The existence and use of sleep-tracking technology can trigger an obsession with getting the perfect night’s sleep. They fantasise about it, a condition known as ‘orthosomnia’, and can become so anxious to get it that they start to suffer from insomnia. The term came about after researchers observed that patients who complained of sleep disorders believed the data they’d collected on their sleep-tracking devices provided a more reliable indicator of their quality of sleep than the way they felt when they woke up.

How can you sleep better without sleep apps?

Sleep tracking apps and devices have their limitations. That’s clear. They don’t provide irrefutable proof of how you’re sleeping, despite what the users may think. This is important to understand. If you’re using an app or device, consider the data a potentially broader picture of how you might be sleeping, but don’t draw real conclusions from it.

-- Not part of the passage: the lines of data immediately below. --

/-- The last part of an epoch close, and with it of the commit of the closing step (R151): opens that it held count once each. -/
def closeEnd (p extra : Nat) (s : State) : State :=
  if (s.core p).phase ≠ .closing then s else
  let s := closeRest p (cur p s) extra (s.inc (LRN_CLOSE_HOLD p) (s.core p).heldOpens.length)
  s.setCore p { s.core p with phase := .idle }

/-- The learning writes of the commit of `t` up to the close (R143 steps 1 and 2, Table 4-8 step 1). A core whose learning has stopped
empties the hold area all the same (R139, R142; log entry 71). A close due is run also by a core that was halted at the done of `t`
(log entry 71). -/
def learnCommit (p t : Nat) (s : State) : State :=
  let s := if lrnOn p s then lrnParity p s else s
  let s := if lrnOn p s then learnDrain p t s else holdEmpty p s
  if closeDue p t s then closeBegin p s else s

/-- Core `p` has committed `t`: it may already be in the next step (R191). -/
def committedTo (t : Nat) (s : State) (p : Nat) : Bool :=
  match (s.core p).lastCommit with
  | some l => decide (t ≤ l)
  | none => false
/-- CORE_STEP_COMMIT (R79 step 8, R111, R112, R143, R151). A commit at which no epoch close is due is over with this command. A close that
is due begins with it, and the next such command is the close's end (log entry 74); `closeExtra` as in `closeRest`. The slot walked
is released, and the cluster commits when this is its last core. -/
def execCoreStepCommit (c : Cl) (k : Sl) (closeExtra : Word) (s : State) : Res :=
  let p := pcid c k
  if s.faulted p then ok s
  else if (s.core p).phase = .closing then ok (closeEnd p closeExtra.toNat s)
  else if (s.core p).phase ≠ .closed then ok s else
  let t := cur p s
  let s := commitMirror p t s
  if s.faulted p then ok s else
  let due := closeDue p t s
  let s := exhSteps p t (learnCommit p t (migSwitch p s))
  let s := ringRelease p (t % 16) s
  let s := s.setCore p { s.core p with phase := if due && s.fb (LRN_STAT p) LRN_STAT.CLOSING then .closing else .idle, lastCommit := some t }
  let ps := s.clParts c.val
  ok (if ps.contains p && ps.all (committedTo t s) then clusterCommit c.val t s else s)

/-- CORE_IDLE_TIMEOUT (R83). -/
def execCoreIdleTimeout (c : Cl) (k : Sl) (s : State) : Res :=
  let p := pcid c k
  let x := s.core p
  if coreState p s = stRun ∧ s.fb (CORE_CTRL p) CORE_CTRL.IDLE_DLY ∧ s.faulted p = false ∧ x.phase ≠ .walked ∧ x.phase ≠ .updated ∧ x.phase ≠ .closing
      ∧ posQueue p s = [] ∧ x.mac.job = none ∧ x.q.inBuf = [] ∧ x.q.taken = [] then
    ok (s.fs (CORE_STATE p) CORE_STATE.STATE stIdle)
  else ok s

/-! Halt and release -/

/-- The program check (R74): whether it passes, and the state after its checked reads. -/
def progCheck (p : Nat) (s : State) : Bool × State :=
  let (dirs, s) := (List.range 16).foldl (fun (q : List Nat × State) k =>
    let (d, s) := q.2.rdSram p (4 * k)
    (q.1 ++ [d], s)) ([], s)
  let (good, s) := dirs.foldl (fun (q : Bool × State) d =>
    if bits d 0 15 = 0 then q else
    let st := bits d 0 9
    let n := bits d 9 6 + 1
    if st < 16 ∨ st + n > 512 then (false, q.2) else
    (List.range n).foldl (fun (q : Bool × State) i =>
      let (w, s) := q.2.rdSram p (4 * (st + i))
      (q.1 && nWordOk w (i + 1 == n), s)) q) (true, s)
  (List.range (s.ncomp p)).foldl (fun (q : Bool × State) c =>
    let (w1, s) := q.2.rdSram p (0xB000 + 8 * c + 4)
    if bit w1 31 then
      let (w0, s) := s.rdSram p (0xB000 + 8 * c)
      (q.1 && bits (dirs.getD (bits w0 28 4) 0) 0 15 != 0, s)
    else (q.1, s)) (good, s)

/-- The regions of a segment (Table 3-2): base and length. -/
def segRegions (p : Nat) (s : State) : List (Nat × Nat) :=
  [(s.fv (CORE_AXT_BASE p) CORE_AXT_BASE.BASE, 2 * axtLen p s),
   (s.fv (CORE_FOD_BASE p) CORE_FOD_BASE.BASE, 2 * s.ncomp p),
   (mirM p s, 8 + s.ncomp p / 8 + 6 * s.ncomp p),
   (epb p s, s.fv (CORE_EPB_LEN p) CORE_EPB_LEN.LEN),
   (poolBase p s, s.fv (CORE_POOL_LEN p) CORE_POOL_LEN.LEN)]
/-- The region check (R95): the first failing region with its lowest cause. A slot with no segment cannot become active (R30): there the
mirror, always present, lies beyond what the slot holds (log entry 67). -/
def regionCheck (p : Nat) (s : State) : Option (Nat × Nat) :=
  if (s.segOf p).isNone then some (2, 2) else
  let rs := segRegions p s
  (List.range 5).findSome? fun i =>
    let (b, n) := rs.getD i (0, 0)
    let cause :=
      if n ≠ 0 ∧ b % 8 ≠ 0 then 1
      else if n ≠ 0 ∧ b + n > segEnd then 2
      else if n ≠ 0 ∧ (List.range 5).any (fun j => j != i && decide ((rs.getD j (0, 0)).2 ≠ 0) && overlaps (b, n) (rs.getD j (0, 0))) then 3
      else if i = 3 ∧ n % 8 ≠ 0 then 4
      else if i = 4 ∧ n ≠ 0 ∧ (n % 8 ≠ 0 ∨ n < 16) then 5
      else 0
    if cause = 0 then none else some (i, cause)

To sleep better, think about ditching the apps and observe some simple but healthy sleeping habits:

Stay away from social media before bed

Social media seems to be the bain of sleep’s existence. It’s easy to scroll away and lose track of time while we watch videos or comment on other people’s posts. Next thing you know, it’s well past your bedtime. With notifications able to flash up on the screen and disregard whether we’re in bed or not, we’re prone to checking our phones when, really, we should be sleeping, too. To get a decent night’s sleep, it would be best to avoid going on social media or checking your emails before you go to bed, since they can end up engaging you further.

Get up and go to bed at the same time each day

This isn’t rocket science, of course. All it involves is getting into a routine of getting up and going to bed at the same each day. The purpose is to help the brain build a structure for optimal sleeping. Pure and simple.

Keep the room dark and cool

Keeping the room cool and dark improves your sleep quality. The body temperature rises as we get closer to waking up, which cause interrupt our sleep in the middle of the night as we start to feel warmer. If you can regulate the temperature and stay cool at night, the quality of your sleep will improve. Know, too, that if you can maintain the room at a temperature of 15.5 to 20ºC, your body can produce more melatonin, which encourages sleep.

Ask yourself ‘How do I feel?’ when you wake up

We’ve become much more reliant on technology in this digital age. Sometimes, we forget to actually listen to our own bodies and instincts. Do we really need an app to tell us we’re not sleeping well. Ask how you’re feeling when you get up in the morning. If you’re still feeling tired, morning after morning, ask why? Is your bed comfortable, for instance? If not, it’s time to get a new one. You can check out Bedstar online, who can deliver the next day so you don’t have to deprive yourself of a good night’s rest any longer than you need to.

Sleep-tracking technology can either help you or hinder you, with the tendency appearing to be more towards the hindrance. Simple but sensible approaches to improving your sleeping habits and levels of comfort, plus an acceptance of the limits of sleep app technology, can help you to get your sleep back on track and get the rest you need.